I have found that in the financial services industry, there are very specific issues that can hurt the client experience. There is too much jargon and not enough clarity. Relationships are often transactional and not built on trust. Many clients do not understand what they are paying or even how the advisor they are working with is being compensated.
That is what led me to write the book, “10 Common Mistakes Financial Advisors Make and Simple Ideas to Avoid Them.” I wrote it in hopes of raising the standards and thereby improving the overall client experience. My entire career has been built on trying to minimize the pain points that many clients experience in working with an advisor.
I spend a lot of time reassuring people I meet that they are not alone in their frustrations. A common question I get is “how do I know when it is time to seek a second opinion around my current investment approach?”
Typically, there are areas of discomfort that clients have ignored for a while. The first I have found is in the general language being used. It is critical that your advisor speak your language. When I talk to clients, I try to communicate in a language they understand, one they are familiar with based on their background, occupation, or life experience. My wife’s parents came to the U.S. from Cuba and only spoke Spanish. So, it was great. I didn’t speak Spanish and because of that never had an argument with them in all the years I was honored to know them. In fact, when we were at dinner with them my wife would speak in Spanish and then turn to me and speak English.
What is the lesson here? My wife spoke their language because that is what they understood and when she spoke to me, she spoke my language because that was the only way I would understand what was happening. When advisors sit at the table and talk to people, they tend to speak in industry jargon. This can create a stressful situation for some that are not well-versed in the subject of money. While they are trying to understand what is going on, the conversation is continuing. Or worse, in some instances they feel like they should already understand all the specifics. This is a shame and does not allow this important relationship to come from a point of mutual understanding and creates a disadvantage. This should never happen. It is the advisor’s responsibility to speak in a way that is understandable to the client.

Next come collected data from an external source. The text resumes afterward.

-- ==== Sys2Proof/Machine/Place.lean ====
section
/-!
DEFINITION. Fitting, reservation and commit of blocks; the start and end of groups, blocks and launches; fragments that proceed
or rotate; pre-emption and time slices; quarries and steals (R11, R12, R21, R30 to R32, R296 to R298, R357, R374, R380 to R387).
-/
namespace Sys2Proof.Machine

/-! ## Fitting (R52, R53, R380, R386) -/

/-- What a block needs: its partition and partition word, the W of each group, and scratchpad bytes. -/
structure Need where
  part : Nat
  pword : Nat
  units : List Nat
  sp : Nat
  deriving DecidableEq, Repr
/-- The division of a partition word. -/
def divisionOf (pw : Nat) : Nat × Nat × Nat := (pRfg pw, pSpg pw, pAccg pw)
/-- The partition that holds a core's time slice: its pair's only one, or the holder of the slice. -/
def holderOf (s : State) (core : Nat) : Option Nat :=
  let m := kget 0 s.mgmt.mcpair (core / 2)
  match kfind s.mgmt.holder (core / 2) with
  | some p => if bitOf m p then some p else (List.range 64).find? (bitOf m)
  | none => (List.range 64).find? (bitOf m)
/-- Keys of a core's resident groups, and its blocks. -/
def coreGroups (s : State) (core : Nat) : List Group := s.groups.filterMap fun (k, g) => if k / 64 = core then some g else none
def coreBlocks (s : State) (core : Nat) : List Block := s.blocks.filterMap fun (_, b) => if b.core = core then some b else none
/-- A block fits a core beside blocks reserved there (R380): registers are held by groups, scratchpad and accumulators by blocks until they
end (R32, R52), and a pair's other partition is gone from it (R386). -/
def fits (s : State) (n : Need) (reserved : List (Nat × Need)) (core : Nat) : Bool :=
  let rs := (reserved.filter (·.1 == core)).map (·.2)
  let gs := coreGroups s core
  let bs := coreBlocks s core
  let held := gs.length + (rs.map fun r => r.units.length).sum
  let regs := (gs.map fun g => g.units + 4).sum + (rs.map fun r => (r.units.map (· + 4)).sum).sum
  let sp := (bs.map (·.spsize)).sum + (rs.map (·.sp)).sum
  let acc := (bs.map fun b => 4 * b.groups * pAcch b.pword.toNat).sum + (rs.map fun r => 4 * r.units.length * pAcch r.pword).sum
  let same := if bs = [] then rs.all fun r => divisionOf r.pword == divisionOf n.pword
    else (kget ({} : Core) s.cores core).division == some (divisionOf n.pword)
  let free := !(s.blocks.any fun x => x.2.core / 2 == core / 2 && x.2.part != n.part)
  ownsCore s n.part core && holderOf s core == some n.part && free && held + n.units.length ≤ 64 && bs.length + rs.length + 1 ≤ 8 && same &&
  fitsDivision n.pword (regs + (n.units.map (· + 4)).sum) (sp + n.sp) (acc + 4 * n.units.length * pAcch n.pword)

There is a certain level of service and commitment people should expect. Given this, clients need to understand why it might be a good idea to assess the health of their investments and the relationship with their advisor. Speaking of expectations, probably one of the most basic that you should have is an understanding of how and where your money is being invested. Many people have told me “I don’t fully understand how my money is invested, the risk and or the fees associated with those investments.” It should not work that way. Great care and time should be taken to ensure you have a clear understanding of your investments and what may or may not be serving your goals.
When working with an advisor you should not only feel heard, but your specific concerns should be addressed. I have had many clients say to me “I told the advisor x,y,z and they just kind of blew it off and did what they wanted to do anyway.” Allowing this to happen in any aspect of your life is problematic, but particularly when you are talking about your life savings.
My wife and I recently finished an addition on our house and as you can imagine, the process was not easy. When we started, we interviewed several architects. One of the first we met arrived and immediately began trying to convince me to do a barn style addition. I explained that we were looking for a different style, but he kept talking for 45 minutes about barns!
We didn’t select him and instead found an architect who listened to us and what we needed for our family. When we look at the completed addition to our home, she was able to bring our vision to life. This is how it should work with your advisor.
Given the fact that some people find themselves not listened to, no wonder I hear so many stories about people not quite understanding how their advisor is being paid. Recently, I met with a friend of a friend who had $2 million in investments and they were unclear about this. When I looked at her statement, I found a line that said “debit” and noted a $10,000 charge for the year. She was shocked. Know what the fee structure is for the financial advice you are getting.
Fundamentally, developing a plan to assess your financial health and the health of the relationship with your advisor is critical. In the end, you want to be working with someone that has the attitude of “let me help you make the decisions you would make if you had my knowledge, resources, experience and time” type of approach. When you find an advisor that takes that approach, the rest comes together more easily.
If all boxes are checked off in the above, look no further than corporate America for the last reason to consider a financial second opinion. The Securities and Exchange Commission requires public companies to audit their financials on a yearly basis. This is done to not only ensure compliance with accepted accounting practices, but to give investors and others “reasonable assurance” that a company’s financial statements are accurate. So, in the case of a personal investment, doing an audit of your current services allows you to have a degree of certainty that you are headed in the right direction.
In the end, the relationship with your financial advisor should be a partnership, and if that isn’t your experience, then a second opinion may be the way to go.